Hydraulic fracturing in permeable rock is a complicated process that can be influenced by a variety of factors, including operational parameters (e.g., fluid viscosity, injection rate, and hole diameter) and in situ conditions (e.g., stress and initial level of stress, pore pressure). In order to elucidate the effects of these variables, simulations are performed on laboratory scale samples using the fully coupled discrete element (DEM) method. The model is validated by comparing the stress around the drilling wall measured with that theoretically calculated [41]. A shale reservoir is one of the largest unconventional resources and has obvious anisotropic characteristics, due to its inherent sedimentary structures. The viscosity and flow capacity of the fracturing fluid plays an important role in the process of hydraulic fracturing. Shale hydraulic fracturing tests were performed using freshwater and supercritical CO2 as fracturing fluids to investigate different ways of propagating fractures. The orientation of the shale layer had a profound influence on the propagation of the fracture when used in either freshwater or supercritical CO2 [42]. The rupture pressure of the shale core was also affected by the fracturing fluid. Macroscopic observation of the fractures revealed different fracture geometries and propagation patterns. Anisotropic structures and fracturing fluids have been shown to influence the path of hydraulic fracturing.

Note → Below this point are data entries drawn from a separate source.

-- ==== Sys2Proof/Certificates/Slice0/Obligations.lean ====
section
/-! DEFINITION. The statements for the provers. A word's fields are written out by their bit positions (lowest bit, then
length); `P`, or `s.params`, is any legal value of the parameters of 00_scope.md R8; `s` is a state as an instruction finds it, with
`pc` at the instruction's address plus 1 (R13), unless the statement speaks of `step`. -/

open Sys2Proof Sys2Proof.Machine

/-! ## Encoding (30_encoding.md) -/

/-- One word of each family, written out from the spec's formats, decodes to the instruction it stands for. The opcode numbers are
the spec's defaults (log 5). -/
def Obligations.SpecWordsDecode : Prop :=
  decode Params.default 0b0001_010_000_0_00_001 = .addReg 2 0 1 ∧ decode Params.default 0b0101_000_000_1_00000 = .andImm 0 0 0 ∧
    decode Params.default 0b1001_001_000_111111 = .notReg 1 0 ∧ decode Params.default 0b0110_011_100_111110 = .ldr 3 4 (-2) ∧
    decode Params.default 0b1011_000_000000001 = .sti 0 1 ∧ decode Params.default 0b0000_010_000000011 = .br 0b010 3 ∧
    decode Params.default 0b0100_0_00_111_000000 = .jsrr 7 ∧ decode Params.default 0b1111_0000_00100000 = .trapGetc ∧
    decode Params.default 0b1111_0000_00100101 = .trap 0x25 ∧ decode Params.default 0b1000_000000000000 = .rti ∧
    decode Params.default 0b1101_000000000000 = .reserved

/-- Decoding an encoded well-formed instruction gives it back, for every form, every operand and every opcode map. -/
def Obligations.DecodeOfEncode : Prop := 
  ∀ (P : Params) (i : Instr), i.WellFormed → decode P (encode P i) = i

/-- Every word decodes to a well-formed instruction, and encoding that gives the word back in every bit that is not ignored
(R102, R103). -/
def Obligations.EncodeOfDecode : Prop :=
  ∀ (P : Params) (ir : Word), (decode P ir).WellFormed ∧
    encode P (decode P ir) &&& (decode P ir).significantBits = ir &&& (decode P ir).significantBits

/-- Ignored bits take no part: a word that agrees with another on the bits its form looks at decodes alike (R103). The masks
are `Instr.significantBits`. Rests on the spec's D6 (log 13). -/
def Obligations.IgnoredBitsTakeNoPart : Prop :=
  ∀ (P : Params) (ir ir' : Word), ir' &&& (decode P ir).significantBits = ir &&& (decode P ir).significantBits →
    decode P ir' = decode P ir

/-- A byte stream starts with an instruction exactly when it holds two bytes, big-endian as in an image (R64, R90); an encoded
instruction in front of any bytes is read back and the bytes are left. -/
def Obligations.ByteStreamsDecode : Prop :=
  ∀ P : Params, (∀ bs : List Byte, decodeBytes P bs = .error .truncated ↔ bs.length < 2) ∧
    (∀ hi lo : Byte, ∀ rest : List Byte, ∃ ir : Word, ir.toNat = hi.toNat * 256 + lo.toNat ∧
      decodeBytes P (hi :: lo :: rest) = .ok (decode P ir, rest)) ∧
    ∀ i : Instr, ∀ rest : List Byte, i.WellFormed → decodeBytes P (encodeBytes P i ++ rest) = .ok (i, rest)

/-- The words that fault (R104): exactly 0x8000..0x8FFF and 0xD000..0xDFFF set the latch when executed, and every other word
executes without fault. That executing answers a next state is the model's choice where a TRAP 0x20 finds no input (log 7) and where
the exception is taken (log 11). -/
def Obligations.ExactlyRtiAndReservedWordsFault : Prop :=
  ∀ (P : Params) (ir : Word) (s : State), s.fault = none → ∃ t, exec (decode P ir) s = .next t ∧
    ((0x8000 ≤ ir.toNat ∧ ir.toNat ≤ 0x8FFF ∨ 0xD000 ≤ ir.toNat ∧ ir.toNat ≤ 0xDFFF) →
      t.fault = some .unimplementedOpcode) ∧
    (¬ (0x8000 ≤ ir.toNat ∧ ir.toNat ≤ 0x8FFF ∨ 0xD000 ≤ ir.toNat ∧ ir.toNat ≤ 0xDFFF) → t.fault = none)

/-! ## Arithmetic and flags -/

/-- R10: sign extension of an N-bit field, N in 1..16, by both formulas of the rule, with its two laws; zero extension. -/
def Obligations.SignExtensionFollowsFormula : Prop :=
  ∀ (n : Nat), 1 ≤ n → n ≤ 16 → ∀ u : BitVec n,
    (sext u).toNat = sextNat n u.toNat ∧
    (sext u).toNat = ((u.toNat ^^^ 2 ^ (n - 1)) + 65536 - 2 ^ (n - 1)) % 65536 ∧
    (sext u).toNat % 2 ^ n = u.toNat ∧ (sext u).getLsbD 15 = u.getLsbD (n - 1) ∧ (zext u).toNat = u.toNat
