section
/-! PROOFS. The decoder and the encoder against one another (30_encoding.md R90 to R103): the words of each opcode, the fields
of an encoded word, and words that agree on the significant bits of a form. -/

namespace Sys2Proof

/-! ## The words of each opcode (R92 to R99, R102) -/

section
variable {P : Params} {ir : Word}

theorem decode_br (h : ir.extractLsb' 12 4 = P.opBr) : decode P ir = .br (nzpField ir) (offset9Field ir) := by
  rw [decode, Opcode.ofBits_opcodeField (o := .br) h]

theorem decode_ld (h : ir.extractLsb' 12 4 = P.opLd) : decode P ir = .ld (regHi ir) (offset9Field ir) := by
  rw [decode, Opcode.ofBits_opcodeField (o := .ld) h]

theorem decode_st (h : ir.extractLsb' 12 4 = P.opSt) : decode P ir = .st (regHi ir) (offset9Field ir) := by
  rw [decode, Opcode.ofBits_opcodeField (o := .st) h]

theorem decode_jsr (h : ir.extractLsb' 12 4 = P.opJsr) :
    decode P ir = if ir.getLsbD 11 then .jsr (offset11Field ir) else .jsrr (regMid ir) := by
  rw [decode, Opcode.ofBits_opcodeField (o := .jsr) h]
  rfl

theorem decode_ldr (h : ir.extractLsb' 12 4 = P.opLdr) :
    decode P ir = .ldr (regHi ir) (regMid ir) (offset6Field ir) := by
  rw [decode, Opcode.ofBits_opcodeField (o := .ldr) h]

theorem decode_str (h : ir.extractLsb' 12 4 = P.opStr) :
    decode P ir = .str (regHi ir) (regMid ir) (offset6Field ir) := by
  rw [decode, Opcode.ofBits_opcodeField (o := .str) h]

theorem decode_not (h : ir.extractLsb' 12 4 = P.opNot) : decode P ir = .notReg (regHi ir) (regMid ir) := by
  rw [decode, Opcode.ofBits_opcodeField (o := .not) h]

theorem decode_ldi (h : ir.extractLsb' 12 4 = P.opLdi) : decode P ir = .ldi (regHi ir) (offset9Field ir) := by
  rw [decode, Opcode.ofBits_opcodeField (o := .ldi) h]

theorem decode_sti (h : ir.extractLsb' 12 4 = P.opSti) : decode P ir = .sti (regHi ir) (offset9Field ir) := by
  rw [decode, Opcode.ofBits_opcodeField (o := .sti) h]

theorem decode_jmp (h : ir.extractLsb' 12 4 = P.opJmp) : decode P ir = .jmp (regMid ir) := by
  rw [decode, Opcode.ofBits_opcodeField (o := .jmp) h]

theorem decode_lea (h : ir.extractLsb' 12 4 = P.opLea) : decode P ir = .lea (regHi ir) (offset9Field ir) := by
  rw [decode, Opcode.ofBits_opcodeField (o := .lea) h]

theorem decode_trap (h : ir.extractLsb' 12 4 = P.opTrap) :
    decode P ir = if trapvect8Field ir = Config.getcVector then .trapGetc else .trap (trapvect8Field ir) := by
  rw [decode, Opcode.ofBits_opcodeField (o := .trap) h]

end

/-! ## Words that agree under a mask -/

/-- Words that agree under a mask have the same bit wherever the mask has one. -/
theorem getLsbD_eq_of_and_eq {a b m : Word} (h : a &&& m = b &&& m) {k : Nat} (hm : m.getLsbD k = true) :
    a.getLsbD k = b.getLsbD k := by
  simpa [hm] using congrArg (·.getLsbD k) h

/-- Words that agree under a mask have the same field wherever the mask covers the field. -/
theorem extractLsb'_eq_of_and_eq {a b m : Word} (h : a &&& m = b &&& m) {start len : Nat}
    (hm : m.extractLsb' start len = BitVec.allOnes len) : a.extractLsb' start len = b.extractLsb' start len := by
  simpa [BitVec.extractLsb'_and, hm] using congrArg (·.extractLsb' start len) h

/-- A field of the low twelve bits of an encoded instruction is that field of its operands' bits. -/
theorem extractLsb'_encode (P : Params) (i : Instr) {start len : Nat} (h : start + len ≤ 12) :
    (encode P i).extractLsb' start len = i.operandBits.extractLsb' start len :=
  BitVec.extractLsb'_append_eq_of_add_le h

/-- A word that agrees with an encoded instruction under a mask has the operands' bits wherever the mask has one below
bit 12. -/
theorem getLsbD_of_and_eq_encode {P : Params} {ir m : Word} {i : Instr} (h : ir &&& m = encode P i &&& m) {k : Nat}
    (hk : k < 12) (hm : m.getLsbD k = true) : ir.getLsbD k = i.operandBits.getLsbD k := by
  rw [getLsbD_eq_of_and_eq h hm, getLsbD_encode P i hk]
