/-- The block that data for block `bid` of a grid reaches. -/
def State.target (s : State) (gid bid : Nat) : Target :=
  match s.nodeOf gid bid with
  | none => .hold
  | some b => match b.st with
    | .running => .write b
    | .saved => .write b
    | .gated => .hold
    | .queued => .hold
    | _ => .discard

/-- COUNTED_PACKET_ADD (R348): the add is made once the home's clock has reached its time. -/
def execCountedPacketAdd (s : State) : Host.Outcome State Fault Refusal :=
  let c := s.cue
  if s.gone c.acc.node then .next s
  else if s.podTime c.chip < c.ct then .next (s.send .countedPacketAdd c)
  else match s.target c.gid c.num with
    | .hold => .next (s.send .countedPacketAdd c)
    | .discard => .next (s.pieceDone c.acc 0)
    | .write b =>
      let s := (s.dependNode b.node c.acc.node).modBlock b.node fun b => { b with scratch := addCount b.scratch c.unit c.tag }
      .next ((s.recount b.node).pieceDone c.acc 0)

/-- Scratchpad bytes of one part of a transfer, and its count. -/
def placeBlk (data : List Byte) (b : Block) (p : Part) : Block :=
  match p.place with
  | .blk _ off cnt =>
    let b := b.putScratch off ((data.drop p.off).take p.len)
    match cnt with
    | some r => { b with scratch := addCount b.scratch r p.len }
    | none => b
  | _ => b

/-- Sends a part of a transfer from chip `x` to the chip of the block it is for; one for a block that is on no chip yet waits at
the source's hub (R344, R346). -/
def State.sendBlock (s : State) (x gid bid : Nat) (cue : Cue) : State :=
  match s.nodeOf gid bid with
  | some b => s.sendTo x b.chip .blockWrite { cue with chip := b.chip, peer := x, tag := 0, num := 0 }
  | none => s.send .blockWrite { cue with chip := x, peer := x, tag := 0, num := 0 }

/-- The block and the bytes of its scratchpad that a part of a transfer is for. -/
def wanted (c : Cue) : Option (Nat × Nat × Nat) :=
  c.parts.findSome? fun p => match p.place with
    | .blk bid off _ => some (bid, off, p.len)
    | _ => none

/-- BLOCK_WRITE (R341, R344 to R346): a transfer's data reaches a block's scratchpad, and its count follows. Data for a block that
has moved, or has been placed again, follows it. -/
def execBlockWrite (s : State) : Host.Outcome State Fault Refusal :=
  let r := s.arrive s.cue.peer s.cue.chip s.cue
  let s' := r.1
  -- its packet, which its source keeps until it is written (R335)
  let c := { s.cue with tag := 0, num := if s.cue.tag = 0 then s.cue.num else s.cue.tag }
  let a := c.acc
  if !r.2 ∨ s.gone a.node then .next s'
  else match s'.block? a.node, wanted c with
    | none, _ => .next s'
    | some _, none => .next (s'.pieceDone a 0)
    | some src, some (bid, off, len) =>
      if s'.writtenBefore a (blkKey bid off) len then .next (s'.send .blockWrite c)
      else
        let moved := ((s'.nodeOf src.gid bid).map fun b => decide (b.chip ≠ c.chip)).getD false
        match s'.target src.gid bid with
        | .hold => .next (if moved then (s'.forgetTag c.num).sendBlock c.chip src.gid bid c else s'.send .blockWrite c)
        | .discard => .next ((s'.forgetTag c.num).pieceDone a 0)
        | .write b =>
          if moved then .next ((s'.forgetTag c.num).sendBlock c.chip src.gid bid c)
          else .next (((((s'.forgetTag c.num).dependNode b.node a.node).modBlock b.node fun b => c.parts.foldl (placeBlk c.data) b).recount b.node).pieceDone a 0)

Compact limestone formations are difficult to stimulate by hydraulic fracturing, due to their low porosity, low permeability, and high density. The fracture geometry is neither a two-winged fracture found in a homogeneous sandstone formation nor a complex network of fractures that occur in a shale formation with well-developed discontinuities and high fragility. In the study [43], a series of laboratory simulated experiments were performed to investigate the behavior of fracture initiation and propagation in the formation of compact limestone. The results showed that a complex network of fractures hardly formed in compact limestone. The fractures initiated in the section of open holes or perforations propagate in four forms, resulting in the following three main categories of fracture geometry: transverse fracture, longitudinal fracture, and complex fracture. Low fluid viscosity or low pump speed has been shown to be an effective method for activating and opening discontinuities, forming complex fractures under a small difference in horizontal stress, rather than a large difference in horizontal stress. In addition, an acidic fluid must be injected into the limestone formation before the fracturing operation to reduce the strength of the rock, resulting in a low breaking pressure. Stimulation technology by hydraulic fracturing is an effective method for increasing the production of methane in the coal layer, especially for the coal layer with low permeability, low pressure in the reservoir, and low gas saturation. Based on the theories and methods of oil geology and the mechanics of flow through porous media, the paper [44] presents a two-phase model, 3D flow, and double-porosity hydraulic fracturing. The model was successfully applied in a coal methane reservoir. The actual gas production data are consistent with the results calculated by the new model. The models related to hydraulic fracturing require continuous improvement. Experimental investigations are a valuable support. The studies [45,46] present the acquisition, analysis, and interpretation of data on acoustic emissions from a series of laboratory experiments of hydraulic fracturing on granite.
Articles [47,48,49,50,51] describe the importance of 2D and 3D modeling of hydraulic fracturing. The variation in the injection pressure, the type of rock, and the cracking fluid used are the defining elements that must be taken into account.
Furthermore, a 3D test system was designed for the experiments that simulate the hydraulic fracturing of the horizontal shale outcrops in [52]. The effects of fracture fluid viscosity and flow rate on fracture propagation can be expressed by the product of these two parameters. The experiment results show that when the order of magnitude of q   ·   μ is 10 9   Nm , it is favorable to the creation of the fracture network, but both too low and too high q   ·   μ values are harmful.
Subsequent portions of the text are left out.